New guide for clinicians aims to improve UTI care

Millions of times a year, Americans seek urgent treatment for painful, embarrassing urinary tract infections.

But while they once had to go in person for testing and treatment, now they can type messages to their clinic into their phone, or see a doctor or nurse practitioner by video.

They can also buy a rapid UTI test at the drug store, or fill out an online symptom questionnaire and get an antibiotic prescription from a telehealth service that has no connection to their regular health care provider.

And while these recent innovations might speed up UTI care, they also raise the risk of overuse of antibiotics, underuse of urine culture tests, and other inappropriate care, especially for women who experience frequent UTIs.

Too much prescribing can also help drive the rise of "superbugs": bacteria that evolve to resist treatment with common antibiotics.

Enter a new guide for clinicians published in JAMA Network Open by a team from the VA Ann Arbor Healthcare System and the University of Michigan Medical School. .

Created by convening experts from around the country, the Ann Arbor Guide to Triaging Adults with Suspected UTI is among the first created for the age of telehealth and direct-to-consumer health care. It grew out of a patient safety project funded by the VA National Center for Patient Safety and based at the Patient Safety Center of Inquiry at VAAAHS.
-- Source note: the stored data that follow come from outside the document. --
-- ==== Sys2Proof/Tests/Slice0.lean ====
section
/-! SUPPORT. Tests with expected results from the spec's vectors (95_test_vectors.md), the WellFormed smoke test, and a
witness for the hypotheses of every statement. -/

namespace Sys2Proof.Tests

open Sys2Proof.Machine

/-! ## Helpers -/

/-- A machine of `size` cells with this memory and this loaded program, at the start of a RUN. -/
def machine (size : Nat) (mem : Memory) (bytes : List Byte) : State :=
  ((State.construct size).setMem mem).load bytes

/-- The state an outcome goes on with. -/
def nextState : Result → Option State
  | .next s => some s
  | .fault _ => none
  | .refused _ => none

/-- Memory and pc after one step. -/
def after (s : State) : Option (Memory × Nat) := (nextState (step s)).map fun t => (t.mem, t.pc)

/-! ## WellFormed smoke: an ill-formed instruction for each check -/

theorem test_wf_accepts : (Instr.ldc 4194303 65535).wf = true ∧ (Instr.ldm 4194303 4194303).wf = true ∧
    (Instr.stm 4194303 4194303).wf = true ∧ (Instr.max 4194303 4194303 4194303).wf = true := by decide
theorem test_wf_refuses_ldc_b : (Instr.ldc 4194304 0).wf = false := by decide
theorem test_wf_refuses_ldc_c : (Instr.ldc 0 65536).wf = false := by decide
theorem test_wf_refuses_ldm_b : (Instr.ldm 4194304 0).wf = false := by decide
theorem test_wf_refuses_ldm_c : (Instr.ldm 0 4194304).wf = false := by decide
theorem test_wf_refuses_stm_b : (Instr.stm 4194304 0).wf = false := by decide
theorem test_wf_refuses_stm_c : (Instr.stm 0 4194304).wf = false := by decide
theorem test_wf_refuses_max_b : (Instr.max 4194304 0 0).wf = false := by decide
theorem test_wf_refuses_max_c : (Instr.max 0 4194304 0).wf = false := by decide
theorem test_wf_refuses_max_d : (Instr.max 0 0 4194304).wf = false := by decide

/-! ## Decode: words written out from 30_encoding.md R52 to R55 and the vectors of 95_test_vectors.md section 2 -/

/-- S1: B = 492, C = 964. -/
theorem test_decode_ldc : decode [0x8D, 0x3D, 0x00, 0x20, 0x1E, 0x00] = .ok (.ldc 492 964) := by decide
/-- E5, E6: B bit 21 is byte 3 bit 2, C bit 15 is byte 5 bit 2. -/
theorem test_decode_ldc_edges : decode [0x0D, 0, 0, 0x04, 0, 0] = .ok (.ldc 2097152 0) ∧
    decode [0x0D, 0, 0, 0, 0, 0x04] = .ok (.ldc 0 32768) := by decide
/-- R53's example; E9: C bit 21 is byte 6 bit 0. -/
theorem test_decode_ldm : decode [0xBF, 0, 0, 0x50, 0, 0, 0] = .ok (.ldm 5 10) ∧
    decode [0x1F, 0, 0, 0, 0, 0, 0x01] = .ok (.ldm 0 2097152) := by decide
/-- R54's example; E12. -/
theorem test_decode_stm : decode [0xA7, 0, 0, 0x50, 0, 0, 0] = .ok (.stm 5 10) ∧
    decode [0x27, 0, 0, 0, 0, 0, 0] = .ok (.stm 1 0) := by decide
/-- R55's example; E15, E16: D bit 0 is byte 6 bit 1, D bit 21 is byte 8 bit 6. -/
theorem test_decode_max : decode [0xBC, 0, 0, 0x50, 0, 0, 0x1E, 0, 0] = .ok (.max 5 10 15) ∧
    decode [0x1C, 0, 0, 0, 0, 0, 0x02, 0, 0] = .ok (.max 0 0 1) ∧
    decode [0x1C, 0, 0, 0, 0, 0, 0, 0, 0x40] = .ok (.max 0 0 2097152) := by decide
/-- E20 to E22: pad bits are ignored. -/
theorem test_decode_ignores_pad_bits : decode [0x0D, 0, 0, 0x08, 0, 0xF8] = .ok (.ldc 0 1) ∧
    decode [0x1F, 0, 0, 0x28, 0, 0, 0xFE] = .ok (.ldm 0 5) ∧
    decode [0x1C, 0, 0, 0, 0, 0, 0, 0, 0x80] = .ok (.max 0 0 0) := by decide
/-- E24, E25, E27, E29: the conditions. -/
theorem test_decode_conditions : decode [0x0D] = .error .truncatedInstruction ∧
    decode [0x1F, 0, 0, 0, 0, 0] = .error .truncatedInstruction ∧ decode [0x2E] = .error .unknownOpcode ∧
    decode [] = .error .truncatedInstruction := by decide
/-- C1 and the examples of R110, R120. -/
theorem test_encode : encode (.ldc 13 492) = [0xAD, 0x01, 0x00, 0x60, 0x0F, 0x00] ∧
    encode (.max 1000 2000 1001) = [0x1C, 0x7D, 0x00, 0x80, 0x3E, 0x00, 0xD2, 0x07, 0x00] := by decide
/-- S6: an oversized operand wraps in its own field. -/
theorem test_encode_wraps : encode (.ldc 4194309 65541) = [0xAD, 0, 0, 0x28, 0, 0] ∧
    encode (.max 1 2 4194309) = [0x3C, 0, 0, 0x10, 0, 0, 0x0A, 0, 0] := by decide
/-- The opcode-table numbering: bit 0 is the least significant bit of the first byte. -/
theorem test_decodeTableWord : decodeTableWord 48 0x001E20003D8D = some (.ldc 492 964) ∧
    decodeTableWord 72 0x40000000000000001C = some (.max 0 0 2097152) ∧ decodeTableWord 48 0x2E = none := by decide

/-! ## The framer: 95_test_vectors.md section 3 -/

/-- F7: a garbage byte with a recognised tag swallows the next instruction. -/
theorem test_frame_swallows : frame [0xAD, 0x01, 0, 0x60, 0x0F, 0, 0xFF, 0x0D, 0, 0, 0x20, 0x1E, 0] =
    [[0xAD, 0x01, 0, 0x60, 0x0F, 0], [0xFF, 0x0D, 0, 0, 0x20, 0x1E, 0]] := by decide
/-- P4: skipped bytes and a truncated tail. -/
theorem test_frame_damaged : frame [0x00, 0x2D, 0, 0, 0x10, 0, 0, 0xE0, 0x27, 0, 0, 0x10, 0, 0, 0, 0x3C, 0, 0, 0x10] =
    [[0x2D, 0, 0, 0x10, 0, 0], [0x27, 0, 0, 0x10, 0, 0, 0]] := by decide
/-- F8: the conditions the framer absorbs. -/
theorem test_frame_conditions : frameConditions [0xAD, 0x01, 0, 0x60, 0x0F, 0, 0x0D, 0x0D, 0, 0, 0x20, 0x1E, 0] =
    [(.unknownOpcode, 12)] := by decide

/-! ## One step of each instruction: 95_test_vectors.md section 4 -/

/-- X3: the last cell and the largest constant. -/
theorem test_ldc_last_cell : after (machine 65536 [] [0xED, 0xFF, 0x1F, 0xF8, 0xFF, 0x07]) =
    some ([(65535, 65535)], 1) := by decide
/-- X7: B = S does nothing, and pc advances. -/
theorem test_ldc_out_of_range : after (machine 16 [] [0x0D, 0x02, 0, 0x08, 0, 0]) = some ([], 1) := by decide
/-- X11: B = C, the old cell is the address. -/
theorem test_ldm_aliased : after (machine 65536 [(3, 55), (7, 3)] [0xFF, 0, 0, 0x38, 0, 0, 0]) =
    some ([(3, 55), (7, 55)], 1) := by decide
/-- X17: the inner address is out of range. -/
theorem test_ldm_inner_out_of_range : after (machine 16 [(4, 20), (5, 1)] [0xBF, 0, 0, 0x20, 0, 0, 0]) =
    some ([(4, 20), (5, 1)], 1) := by decide
/-- X25: a direct store. -/
theorem test_stm_direct : after (machine 65536 [(3, 1), (5, 10), (10, 3)] [0xA7, 0, 0, 0x50, 0, 0, 0]) =
    some ([(3, 1), (5, 10), (10, 10)], 1) := by decide
/-- X24: a cell never written is stored as 0. -/
theorem test_stm_unwritten_source : after (machine 65536 [(5, 99)] [0xC7, 0, 0, 0x28, 0, 0, 0]) =
    some ([], 1) := by decide
/-- X31: the destination is the middle operand. -/
theorem test_max_destination : after (machine 65536 [(1000, 45), (1001, 200)]
    [0x1C, 0xFA, 0, 0x40, 0x1F, 0, 0xD2, 0x07, 0]) = some ([(1000, 200), (1001, 200)], 1) := by decide
/-- X40: D = S cancels everything. -/
theorem test_max_out_of_range : after (machine 65536 [(1, 5), (2, 9), (3, 7)]
    [0x3C, 0, 0, 0x10, 0, 0, 0, 0, 0x02]) = some ([(1, 5), (2, 9), (3, 7)], 1) := by decide
/-- A placed table word runs first after reset (X1). -/
theorem test_placed_word : after (State.reset.withFetchWord 48 0x000F600001AD) = some ([(13, 492)], 1) := by decide

/-! ## DUMP and the assembler: 95_test_vectors.md sections 5 and 6 -/

/-- M1 and M5, with the listed cells below 100. -/
theorem test_dump : answer (.dump none) (machine 128 [(0, 964), (13, 492), (99, 1), (100, 2)] []) =
      some [("0", 964), ("13", 492), ("99", 1)] ∧
    dump (machine 128 [(0, 964), (13, 492)] []) 60 50 = [] := by decide
/-- A5, A7 and A8. -/
theorem test_assemble : assemble "ldc 1 2#x" = .ok [0x2D, 0, 0, 0x10, 0, 0] ∧
    assemble "ldc 007 010" = .ok [0xED, 0, 0, 0x50, 0, 0] ∧
    assemble "ldc\t5\t6" = .ok [0xAD, 0, 0, 0x30, 0, 0] := by decide
/-- A10, A14, A16. -/
theorem test_assemble_errors : assemble "ldc 1 2 3" = .error (.arityMismatch 1) ∧
    assemble "ldc -1 2" = .error (.malformedOperand 1 ['-', '1']) ∧
    assemble "jmp x" = .error (.unknownMnemonic 1 ['j', 'm', 'p']) := by decide
/-- A18: the parse error on line 2 beats the arity error on line 1. -/
theorem test_assemble_error_order : assemble "ldc 1\nldc x 1" = .error (.malformedOperand 2 ['x']) := by decide

/-! ## Witnesses: the hypotheses of each statement are met by something concrete -/

theorem witness_DecodeOfEncodeIsTheInstruction : (Instr.ldc 4194303 65535).wf = true ∧
    (Instr.max 0 4194303 4194303).wf = true := by decide
theorem witness_EncodeOfDecodeClearsPadBits : decode [0x0D, 0, 0, 0x08, 0, 0xF8] = .ok (.ldc 0 1) ∧
    [0x0D, 0, 0, 0x08, 0, (0xF8 : Byte)].length = (Instr.ldc 0 1).opcode.length := by decide
theorem witness_DecodedOperandsAreWordSlices : decode [0xFF, 0xFF, 0xFF, 0xFF, 0xFF, 0xFF, 0xFF] =
    .ok (.ldm 4194303 4194303) := by decide
theorem witness_LengthTableIsDefinedOnFourTags : (0 : Nat) < 32 ∧ (0 : Nat) ≠ 13 ∧ (0 : Nat) ≠ 31 ∧ (0 : Nat) ≠ 7 ∧
    (0 : Nat) ≠ 28 := by decide
theorem witness_DecodeTestsTheTagBeforeTheLength_unknown : lengthOfTag (tagOf 0x2E) = none := by decide
theorem witness_DecodeTestsTheTagBeforeTheLength_short : lengthOfTag (tagOf 0x2D) = some 6 ∧
    ((0x2D : Byte) :: [0, 0, 0, 0]).length < 6 := by decide
theorem witness_DecodeTestsTheTagBeforeTheLength_enough : lengthOfTag (tagOf 0x2D) = some 6 ∧
    6 ≤ ((0x2D : Byte) :: [0, 0, 0, 0, 0]).length := by decide
theorem witness_FramerScansByTheLengthTable_unknown : lengthOfTag (tagOf 0xE0) = none := by decide
theorem witness_FramerScansByTheLengthTable_short : lengthOfTag (tagOf 0x1C) = some 9 ∧
    ((0x1C : Byte) :: [0, 0, 0, 0, 0, 0, 0]).length < 9 := by decide
theorem witness_FramerScansByTheLengthTable_enough : lengthOfTag (tagOf 0x1C) = some 9 ∧
    9 ≤ ((0x1C : Byte) :: [0, 0, 0, 0, 0, 0, 0, 0]).length := by decide
theorem witness_FramerAbsorbsDecodeConditions_unknown : ([0x2E] : List Byte) ≠ [] ∧
    decode [0x2E] = .error .unknownOpcode := by decide
theorem witness_FramerAbsorbsDecodeConditions_truncated : ([0x0D] : List Byte) ≠ [] ∧
    decode [0x0D] = .error .truncatedInstruction := by decide
theorem witness_FramerAbsorbsDecodeConditions_ok : ([0x0D, 0, 0, 0, 0, 0, 7] : List Byte) ≠ [] ∧
    decode [0x0D, 0, 0, 0, 0, 0, 7] = .ok (.ldc 0 0) := by decide
theorem witness_FramedSlicesDecode : [0x07, 0, 0, 0, 0, 0, 0] ∈ frame [0x00, 0x07, 0, 0, 0, 0, 0, 0] := by decide
theorem witness_FramedSlicesAreDisjointAndInOrder :
    (frame [0x0D, 0, 0, 0, 0, 0, 0x00, 0x2D, 0, 0, 0, 0, 0])[0]? = some [0x0D, 0, 0, 0, 0, 0] ∧
    ([0, 7] : List Nat)[0]? = some 0 ∧ 0 < 1 ∧ ([0, 7] : List Nat)[1]? = some 7 := by decide
theorem witness_UnrecognisedByteBetweenInstructionsIsSkipped : lengthOfTag (tagOf 0x00) = none := by decide
theorem witness_LoadConditionsAriseInStreamOrder :
    (frameConditions [0x00, 0x0D, 0])[0]? = some (.unknownOpcode, 0) ∧
    (frameConditions [0x00, 0x0D, 0])[1]? = some (.truncatedInstruction, 1) := by decide
theorem witness_MemoryInterfaceMovesWholeCellsOrRefuses : 15 < (State.construct 16).memSize ∧
    (State.construct 16).memSize ≤ 16 ∧ 14 ≠ 15 := by decide
theorem witness_CanonicalMemoriesAreDeterminedByTheirReads : Memory.wf [(3, 1), (5, 10)] ∧
    ∀ a, Memory.read [(3, 1), (5, 10)] a = Memory.read [(3, 1), (5, 10)] a := ⟨by decide, fun _ => rfl⟩

/-- A machine of 16 cells whose cell 3 points to the last cell and cell 4 outside memory. -/
def small : State := machine 16 [(3, 15), (4, 16), (15, 8)] []

theorem witness_LdcStoresItsConstant : 15 < small.memSize ∧ small.memSize ≤ 16 ∧ (3 : Nat) ≠ 15 ∧
    (4194303 : Nat) < 2 ^ 22 ∧ (65535 : Nat) < 2 ^ 16 := by decide
theorem witness_LdcStoresItsConstant_values : (∃ t, exec (.max 3 0 4) small = .next t) ∧
    ∃ t, exec (.ldc 0 7) small = .next t := ⟨⟨_, rfl⟩, ⟨_, rfl⟩⟩
theorem witness_LdmLoadsThroughItsPointer_effect : 15 < small.memSize ∧ 3 < small.memSize ∧
    small.cell 3 < small.memSize := by decide
theorem witness_LdmLoadsThroughItsPointer_cancelled : small.memSize ≤ 16 ∧ small.memSize ≤ small.cell 4 := by decide
theorem witness_StmCopiesACell : 15 < small.memSize ∧ 0 < small.memSize ∧ small.memSize ≤ 16 := by decide
theorem witness_MaxStoresTheLargerCell : 15 < small.memSize ∧ 0 < small.memSize ∧ 3 < small.memSize ∧
    small.memSize ≤ 16 := by decide
theorem witness_MaxValueIsTheMathematicalMaximum : ∃ t u, 3 < small.memSize ∧ 5 < small.memSize ∧
    4 < small.memSize ∧ exec (.max 3 5 4) small = .next t ∧ exec (.max 4 5 3) small = .next u :=
  ⟨_, _, by decide, by decide, by decide, rfl, rfl⟩
theorem witness_OutOfRangeAddressCancelsTheInstruction :
    (16 ∈ participating (.ldc 16 0) small ∧ small.memSize ≤ 16) ∧
    (16 ∈ participating (.ldm 5 4) small ∧ 16 ∈ participating (.ldm 5 16) small) ∧
    16 ∈ participating (.stm 16 5) small ∧ 16 ∈ participating (.max 1 2 16) small := by decide
theorem witness_InstructionsWriteOnlyTheirDestination :
    (∃ t, exec (.ldc 2 7) small = .next t) ∧ (∃ t, exec (.ldm 2 3) small = .next t) ∧
    (∃ t, exec (.stm 3 2) small = .next t) ∧ (∃ t, exec (.max 3 2 4) small = .next t) ∧
    destination (.stm 3 2) = 2 ∧ (3 : Nat) ≠ 2 := ⟨⟨_, rfl⟩, ⟨_, rfl⟩, ⟨_, rfl⟩, ⟨_, rfl⟩, rfl, by decide⟩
The paper contains two algorithms – one for non-pregnant women and the other for men – that clinicians in any setting can use to decide what tests to order, and when to prescribe antibiotics, for patients experiencing UTI-like symptoms.

Colorful, easy-to-follow guides are available in the paper's supplement.

Responding to a rapidly growing issue

Jennifer Meddings, M.D., M.Sc., the first author of the paper, is a primary care clinician and patient safety researcher at the VAAAHS and Michigan Medicine, U-M's academic medical center. 

Clinics have long had triage systems for uncomplicated UTIs, especially for healthy women, but then virtual care, patient portal messaging and online 'doc-in-a-box' services that deliver prescriptions to anyone who answers a questionnaire have really changed things. UTIs are one of the most common reasons why American patients are prescribed antibiotics, and we're seeing more resistant bacteria than ever."

Jennifer Meddings, Professor of Internal Medicine and Pediatrics, U-M Medical School

The shortage of primary care providers and appointments has also contributed to the situation, she said.

"Now, far fewer patients are being seen in person in a setting where a urine sample can be collected, cultured and used by the same provider as the basis for a treatment recommendation a few days later," she added. "So it's more important than ever for providers to know which patients can safely receive antibiotics empirically – that is, without a urine culture and not just a dipstick test or no test."

Guidance for many scenarios

The Ann Arbor UTI Guide was developed using the RAND/UCLA Appropriateness Method to coalesce expert opinion.

In addition to straightforward cases, it addresses less-common situations involving patients with more complicated health conditions, such as those with a history of organ transplants, chemotherapy, immunosuppression, kidney disease and those with recurrent UTIs who have prescriptions for antibiotics that they take after sex or on an ongoing basis. Their testing and antibiotic needs are more complex than for those without these situations.

The guide also includes triage instructions based on symptoms that could indicate something more serious than a simple UTI in both men and women, from sexually transmitted infections and kidney infections to sepsis.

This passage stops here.